Indifférent à ma mauvaise humeur, Erglug allonge encore ses foulées de géant. Me voilà obligé de courir. Je déteste ça ! Une fois, pour essayer d’impressionner Ombe, je suis arrivé au local de l’Association en tenue de joggeur essoufflé, mais la seule chose que j’ai réussi à tirer de son beau visage, c’est un sourire condescendant. De ce jour, j’ai décidé pour la séduire de miser sur l’humour.
— On arrive, me lance Erglug.
— Pas possible, je souffle, les poumons brûlés au troisième degré.
Devant nous, les eaux calmes et noires d’un lac. À quelques encablures, deux îles touffues. Le regard explicite du troll ne laisse planer aucun doute sur notre destination finale.
— Laisse-moi deviner. On va devoir nager ?
— Toi si tu veux, répond Erglug goguenard. Moi comme Hiéronymus, qui en bon troll qu’il était, à toujours considéré l’eau avec méfiance, je préfère « mener ma barque sur les eaux noires des futurs incertains ».
Puis il extirpe d’une cache aménagée dans la rive une solide embarcation équipée d’une paire de rames. Je dissimule un lâche soulagement. Honnêtement, je ne me voyais pas entrer dans cette eau sombre et glacée, même pour les beaux yeux d’Ombe. La chevalerie infinie dans ses intentions, a malheureusement des limites physiques.
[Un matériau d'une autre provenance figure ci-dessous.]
-- ==== Sys2Proof/Machine/Configure.lean ====
section
/-! DEFINITION. Loading the fabric: clears, headers, frames, end checks, start-up, panels and their release (R139 to R172). -/

namespace Sys2Proof.Machine

/-! ### Codes (R171) -/

def cfWrongDevice : Nat := 0x0901
def cfHeaderInvalid : Nat := 0x0902
def cfFeatureLevel : Nat := 0x0903
def cfEngineAbsent : Nat := 0x0904
def cfUnsigned : Nat := 0x0905
def cfSignatureInvalid : Nat := 0x0906
def cfParentMismatch : Nat := 0x0907
def cfPanelBusy : Nat := 0x0908
def cfFrameCheck : Nat := 0x0909
def cfTotalCheck : Nat := 0x090A
def cfFrameAddress : Nat := 0x090B
def cfContention : Nat := 0x090C
def cfEarlyEnd : Nat := 0x090D
def cfNotVerified : Nat := 0x090E
def cfIcpNotGranted : Nat := 0x090F
def cfHalted : Nat := 0x0910
def cfModeInvalid : Nat := 0x0911

/-- Configuration states (R170). -/
def csClearing : Nat := 0
def csIdle : Nat := 1
def csLoading : Nat := 2
def csChecking : Nat := 3
def csWaitTick : Nat := 4
def csRunning : Nat := 5
def csError : Nat := 6
def csHalted : Nat := 7

/-- State of the configuration engine. -/
def State.cfgState (s : State) : Nat := s.num 0x0C0000 1

/-- Enter a configuration state. -/
def putCfg (s : State) (st : Nat) : State := s.put 0x0C0000 1 st

/-- Panel states (R170). -/
def pnUndefined : Nat := 0
def pnActive : Nat := 1
def pnIsolated : Nat := 2
def pnLoading : Nat := 3
def pnVerified : Nat := 4
def pnIncomplete : Nat := 5
def pnPending : Nat := 6

/-- Record index of a panel. -/
def panelIdx (p : Nat) : Nat := 0x0C0100 + p

/-- State of a panel. -/
def State.panel (s : State) (p : Nat) : Nat := s.num (panelIdx p) 1

/-- Enter a panel state. -/
def putPanel (s : State) (p st : Nat) : State := s.put (panelIdx p) 1 st

/-- Change a panel's hem. -/
def State.setHem (s : State) (p : Nat) (f : PanelHid → PanelHid) : State :=
  { s with cfg := { s.cfg with panelHid := lmod s.cfg.panelHid p f } }

/-- The load on a port. -/
def State.loadOn (s : State) : LoadPort → Option Load
  | .slave => s.cfg.load
  | .icp b => (s.cfg.icp[b.val]?).join

/-- Replace the load on a port. -/
def State.setLoad (s : State) (port : LoadPort) (l : Option Load) : State :=
  match port with
  | .slave => { s with cfg := { s.cfg with load := l } }
  | .icp b => { s with cfg := { s.cfg with icp := s.cfg.icp.set b l } }

/-- The synchronisation word (R144). -/
def syncWordValue : Nat := 0x7E6A3C15

/-- The end word (R147). -/
def endWordValue : Nat := 0x4A454E44

/-! ### Releases (R166 to R169) -/

/-- Every pending hem release is cancelled, timed ones with TARGET_UNAVAILABLE, those of an open window among them (R169). -/
def cancelReleases (s : State) : State :=
  let s := cancelTimed s (fun c => (taskOf c.key).any fun t => t.1 == .hem) stTargetUnavailable
  let mine := s.ruling.sched.filter fun t => t.kind = .hem
  let s := { s with ruling := { s.ruling with sched := s.ruling.sched.filter (fun t => t.kind ≠ .hem),
                                              untimed := s.ruling.untimed.filter fun u => u.kind ≠ .hem } }
  mine.foldl (fun s t => completeCmd s t.cmd stTargetUnavailable) s

/-- What cancelled commands held is free again: the ramp of a raise that no longer comes leaves V_req (R239), and a panel
whose release no longer comes is VERIFIED, or ISOLATED where nothing was loaded (log entry 17). -/
def freeCancelled (s : State) (gone : List TimedCmd) : State :=
  gone.foldl (fun (s : State) (c : TimedCmd) =>
    let idx := c.key / 256
    if domIdx 0 ≤ idx ∧ idx ≤ domIdx 7 ∧ c.key % 256 = 1 then
      let d := idx - domIdx 0
      let s := railToReq (dropRamp s d (valNum c.val)) d
      if (s.domState d = dRampUp ∨ s.domState d = dStepPending) ∧ (s.dom d).ramps = [] ∧ (s.dom d).pend.isNone then
        s.putDomState d dSteady else s
    else match taskOf c.key with
      | some (.hem, p) =>
        if s.panel p = pnPending then putPanel s p (if (s.cfg.panelHid.getD p {}).loaded then pnVerified else pnIsolated) else s
      | _ => s) s

/-- Panel records read UNDEFINED until the next start-up (R169). -/
def undefinePanels (s : State) : State :=
  (List.range 64).foldl (fun s p =>
    if s.panel p = pnUndefined then s else ((putPanel s p pnUndefined).put (panelIdx p) 3 0).setHem p fun _ => {}) s

/-! ### The end of a partial load (R160, R165) -/

/-- The load on an ICP ends with a code: ICP_STATUS, ICP_DONE and ICP_BUSY, and the MGC's operation. -/
def endIcp (s : State) (b : Nat) (code detail : Nat) : State :=
  let op := ((s.cfg.icp[b]?).join).bind fun l => l.byMgc
  let s := { s with cfg := { s.cfg with icp := s.cfg.icp.set b none, icpBusy := s.cfg.icpBusy.set b false,
                                        icpDone := s.cfg.icpDone.set b (some s.now), icpStatus := s.cfg.icpStatus.set b code } }
  match op with
  | none => s
  | some k => if code = stOk then finishOp s k else failOp s k code detail

/-- A partial load fails, ends early or is cancelled (R165): the panel is INCOMPLETE. -/
def failPartial (s : State) (b : Fin 4) (code addr : Nat) : State :=
  match s.loadOn (.icp b) with
  | none => s
  | some l =>
    let s := if l.got = 0 then s
      else (((putPanel s l.panel pnIncomplete).put (panelIdx l.panel) 2 0).put (panelIdx l.panel) 7 code).raise 0xD13 b
        (be 1 l.panel ++ be 2 code ++ be 4 addr)
    endIcp s b code addr

/-- The fabric is unconfigured (R157, R188, R225, R279, R432): clocks gated, flip-flops held, I/O high-Z, channels IDLE. -/
def unconfigure (s : State) : State :=
  let s := (List.range 32).foldl (fun s j => drainNi s (64 + j)) s
  let s := clearFabric (idleChannels (rawLanes s false))
  let s := (List.range 32).foldl (fun s l => (s.put (uloopIdx l) 1 0).setUloop l fun _ => {}) s
  { s with
    cfg := { s.cfg with
      compiled := {}, startAt := none, startPhase := 0, startTick := none, seamTrained := false, endOk := false,
      ffHeld := true, ioHiZ := true, clocksGated := true, hemSafe := false, parUser := false, done := false },
    cap := { s.cap with users := [], restoring := false, bridgeQueue := s.cap.bridgeQueue.filter fun r => !r.restore } }

/-- A full load fails after its header (R143, R157, R172, R188): frames written stay written but never run (R152). -/
def failFull (s : State) (code addr : Nat) : State :=
  let s := putCfg (unconfigure (s.setLoad .slave none)) csError
  let s := { s with cfg := { s.cfg with errorN := false } }
  ((s.put 0x0C0000 2 code).put 0x0C0000 3 addr).raise 0xD03 0 (be 2 code ++ be 4 addr)

/-- A load fails on its port. -/
def failLoad (s : State) (port : LoadPort) (code addr : Nat) : State :=
  match port with
  | .slave => failFull s code addr
  | .icp b => failPartial s b code addr

/-! ### Clears (R143, R157) -/

/-- A clear begins (R143): cause 0 power-up, 1 reset, 2 CLEAR, 3 CFG_SEL_N. -/
def beginClear (s : State) (cause : Nat) : State :=
  let s := (List.finRange 4).foldl (fun s b => failPartial s b cfEarlyEnd 0) s
  let s := undefinePanels (cancelReleases s)
  let s := putCfg (unconfigure (s.setLoad .slave none)) csClearing
  let s := (s.put 0x0C0000 4 0).put 0x0C0000 8 0
  let s := { s with
    cfg := { s.cfg with
      frames := [], initLow := true, initDriven := true, cleared := false, errorN := true, clearCause := cause, clearAt := s.now } }
  s.raise 0xD04 0 (be 1 cause)

/-- CLEAR (R143, R169). -/
def clearRule : Rule :=
  { base := State.rulingNext, check := fun _ _ _ => none, judge := fun _ _ _ => none, pick := fun _ _ => none,
    apply := fun s _ _ v => { s := if valNum v = 1 then beginClear s 2 else s } }

/-- CFG_MODE is sampled (R139): a reserved mode reads MODE_INVALID. -/
def sampleMode (s : State) (mode : Nat) : State :=
  let s := { s with cfg := { s.cfg with cfgMode := mode } }
  let s := s.put 0x0C0000 6 mode
  if 2 ≤ mode then s.put 0x0C0000 2 cfModeInvalid else s

/-- CFG_INIT_N rises after a clear: CFG_MODE is sampled and the engine is IDLE (R139, R143). -/
def initHigh (s : State) (mode : Nat) : State :=
  let s := sampleMode s mode
  putCfg { s with cfg := { s.cfg with initLow := false, cleared := false } } csIdle

/-- The clear is complete and CFG_INIT_N released (R137, R143); an external low may hold it. -/
def finishClear (s : State) (mode : Nat) (high : Bool) : State :=
  if s.cfgState = csClearing ∧ s.cfg.initDriven ∧ !s.pwr.thermalHold then
    let s := { s with cfg := { s.cfg with initDriven := false, cleared := true } }
    if high then initHigh s mode else s
  else s

/-! ### Headers (R144, R146, R150) -/

/-- Frames of a full bitstream (R146). -/
def fullFrames : Nat := 507904

/-- A field of a header word. -/
def hdr (ws : List Nat) (i hi lo : Nat) : Nat := bits (ws.getD i 0) hi lo

/-- The panels of the running static design. -/
def panelDef (s : State) (p : Nat) : Option PanelDef := tget s.cfg.compiled.panels p

/-- Reserved bits of a header are zero, and its check and signature modes are defined. -/
def headerClean (ws : List Nat) : Bool :=
  hdr ws 3 15 3 == 0 && hdr ws 9 31 8 == 0 && hdr ws 12 31 2 == 0 && hdr ws 13 31 0 == 0 && hdr ws 14 31 0 == 0
    && hdr ws 3 31 24 ≤ 1 && hdr ws 3 23 16 ≤ 1

/-- The checks of R150, in order: the code and detail of the first that fails. -/
def headerFault (s : State) (port : LoadPort) (ws : List Nat) : Option (Nat × Nat) :=
  let u64 := fun i => ws.getD i 0 * 2 ^ 32 + ws.getD (i + 1) 0
  let panel := hdr ws 9 7 0
  let frames := ws.getD 4 0
  let full := match port with
    | .slave => true
    | .icp _ => false
  let kindOk :=
    if full then hdr ws 1 23 16 == 1 && u64 7 == 0 && hdr ws 9 7 0 == 0 && frames == fullFrames
    else hdr ws 1 23 16 == 2 && hdr ws 3 2 0 == 0 && ws.getD 10 0 == 0 && ws.getD 11 0 == 0
      && ((panelDef s panel).map fun d => d.frames.length == frames).getD true
  let mine := match port with
    | .slave => true
    | .icp b => panel / 16 == b.val && (((s.loadOn port).bind fun l => l.byMgc).map fun k =>
        s.opTarget k == panelIdx panel).getD true
  if s.pwr.halted then some (cfHalted, 0)
  else if crc32c (wordBytes (ws.take 15)) ≠ ws.getD 15 0 ∨ hdr ws 1 31 24 ≠ 1 ∨ !headerClean ws ∨ u64 5 = 0 then
    some (cfHeaderInvalid, 0)
  else if ws.getD 2 0 ≠ s.num 0x000003 0 then some (cfWrongDevice, 0)
  else if !kindOk then some (cfHeaderInvalid, 0)
  else if s.num 0x000004 5 < hdr ws 1 15 8 then some (cfFeatureLevel, 0)
  else if hdr ws 1 7 0 &&& (0xFF ^^^ oeFitted s.unit) ≠ 0 then some (cfEngineAbsent, 0)
  else if s.flag 0x0C0000 0x0A ∧ hdr ws 3 23 16 ≠ 1 then some (cfUnsigned, 0)
  else if hdr ws 3 23 16 = 1 ∧ s.oct 0x0C0001 (1 + hdr ws 12 1 0) = [] then some (cfSignatureInvalid, 1)
  else if full then none
  else if u64 7 ≠ s.num 0x0C0000 4 ∨ (panelDef s panel).isNone ∨ !mine then some (cfParentMismatch, 0)
  else if s.panel panel = pnLoading ∨ s.panel panel = pnPending then some (cfPanelBusy, 0)
  else none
Erglug grimpe dans le canot qui, par miracle, consent à rester à la surface. J’hésite à le rejoindre, mais la confiance qu’il arbore est communicative. Je ferme les yeux et me musse contre les planches de la proue (ce mot m’a toujours plu et puis c’est agréable, hein Alfred, de musser). Hum…
Avec une habileté consommée, Erglug propulse en quelques énergiques coups de rame la barque vers la plus sauvage des îles. D’où montent, grandissants et barbares, des éclats de rire et de musique.
— Vous n’avez pas peur qu’on vous surprenne pendant votre fête ? je demande.
Comme si Erglug était du genre à avoir peur de quelque chose.
— Au cas où tu ne l’aurais pas remarqué, jeune mage perspicace, il fait nuit et froid. Ce qui limite le risque de rencontres. Et puis ces îles sont interdites d’accès, pour le plus grand bonheur des oiseaux… et des trolls ! Quant au reste, c’est l’affaire de l’Association. Un accord entre elle et nous.
Un accord avec l’Association ? Laissant ma surprise en jachère, j’estime le moment tout à fait venu pour faire l’aveu à Erglug de mon statut officiel. Que j’avais retardé jusque-là, ne sachant trop de quelle cote de popularité jouissait l’Association auprès des trolls.